◆ **Activity**
Reproduce every entry exactly.

[Collection entries]

-- ==== Sys2Proof/Syntax.lean ====
section
/-! DEFINITION. The operands and the nine commands of the unit (30_encoding.md R63 to R66). -/

namespace Sys2Proof

/-- The closed set of value shapes, (arity) x (native width) (00_scope.md R6, 30_encoding.md R63). -/
inductive Shape where
  | s2x32
  | s4x32
  | s2x64
  | s4x64
  deriving DecidableEq, Repr

/-- The granularity of a word view (00_scope.md R6). -/
inductive Granularity where
  | g32
  | g64
  deriving DecidableEq, Repr

/-- The four value registers (10_state.md R26). -/
inductive Reg where
  | v0
  | v1
  | v2
  | v3
  deriving DecidableEq, Repr

/-- One constructor per row of spec/opcode_table.json. Integer operands range over all integers
(30_encoding.md R61: in a model the command carries the integer itself). -/
inductive Instr where
  /-- FROMINT vd, Sshape, #n (40_fixedwidth.md R86) -/
  | fromint (rd : Reg) (sh : Shape) (n : Int)
  /-- TOINT vs (40_fixedwidth.md R87) -/
  | toint (rs : Reg)
  /-- BITW Sshape (40_fixedwidth.md R88) -/
  | bitw (sh : Shape)
  /-- INC vd, vs (41_counter.md R103) -/
  | inc (rd rs : Reg)
  /-- SKIP vd, vs, #offset (41_counter.md R104) -/
  | skip (rd rs : Reg) (offset : Int)
  /-- NUMW32 Sshape (42_wordview.md R119) -/
  | numw32 (sh : Shape)
  /-- NUMW64 Sshape (42_wordview.md R120) -/
  | numw64 (sh : Shape)
  /-- GETW32 vs, idx (42_wordview.md R121) -/
  | getw32 (rs : Reg) (idx : Idx)
  /-- GETW64 vs, idx (42_wordview.md R122) -/
  | getw64 (rs : Reg) (idx : Idx)
  deriving DecidableEq, Repr

end Sys2Proof
end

◆ **Finished task**
-- ==== Sys2Proof/Syntax.lean ====
section
/-! DEFINITION. The operands and the nine commands of the unit (30_encoding.md R63 to R66). -/

namespace Sys2Proof

/-- The closed set of value shapes, (arity) x (native width) (00_scope.md R6, 30_encoding.md R63). -/
inductive Shape where
  | s2x32
  | s4x32
  | s2x64
  | s4x64
  deriving DecidableEq, Repr

/-- The granularity of a word view (00_scope.md R6). -/
inductive Granularity where
  | g32
  | g64
  deriving DecidableEq, Repr

/-- The four value registers (10_state.md R26). -/
inductive Reg where
  | v0
  | v1
  | v2
  | v3
  deriving DecidableEq, Repr

/-- One constructor per row of spec/opcode_table.json. Integer operands range over all integers
(30_encoding.md R61: in a model the command carries the integer itself). -/
inductive Instr where
  /-- FROMINT vd, Sshape, #n (40_fixedwidth.md R86) -/
  | fromint (rd : Reg) (sh : Shape) (n : Int)
  /-- TOINT vs (40_fixedwidth.md R87) -/
  | toint (rs : Reg)
  /-- BITW Sshape (40_fixedwidth.md R88) -/
  | bitw (sh : Shape)
  /-- INC vd, vs (41_counter.md R103) -/
  | inc (rd rs : Reg)
  /-- SKIP vd, vs, #offset (41_counter.md R104) -/
  | skip (rd rs : Reg) (offset : Int)
  /-- NUMW32 Sshape (42_wordview.md R119) -/
  | numw32 (sh : Shape)
  /-- NUMW64 Sshape (42_wordview.md R120) -/
  | numw64 (sh : Shape)
  /-- GETW32 vs, idx (42_wordview.md R121) -/
  | getw32 (rs : Reg) (idx : Idx)
  /-- GETW64 vs, idx (42_wordview.md R122) -/
  | getw64 (rs : Reg) (idx : Idx)
  deriving DecidableEq, Repr

end Sys2Proof
end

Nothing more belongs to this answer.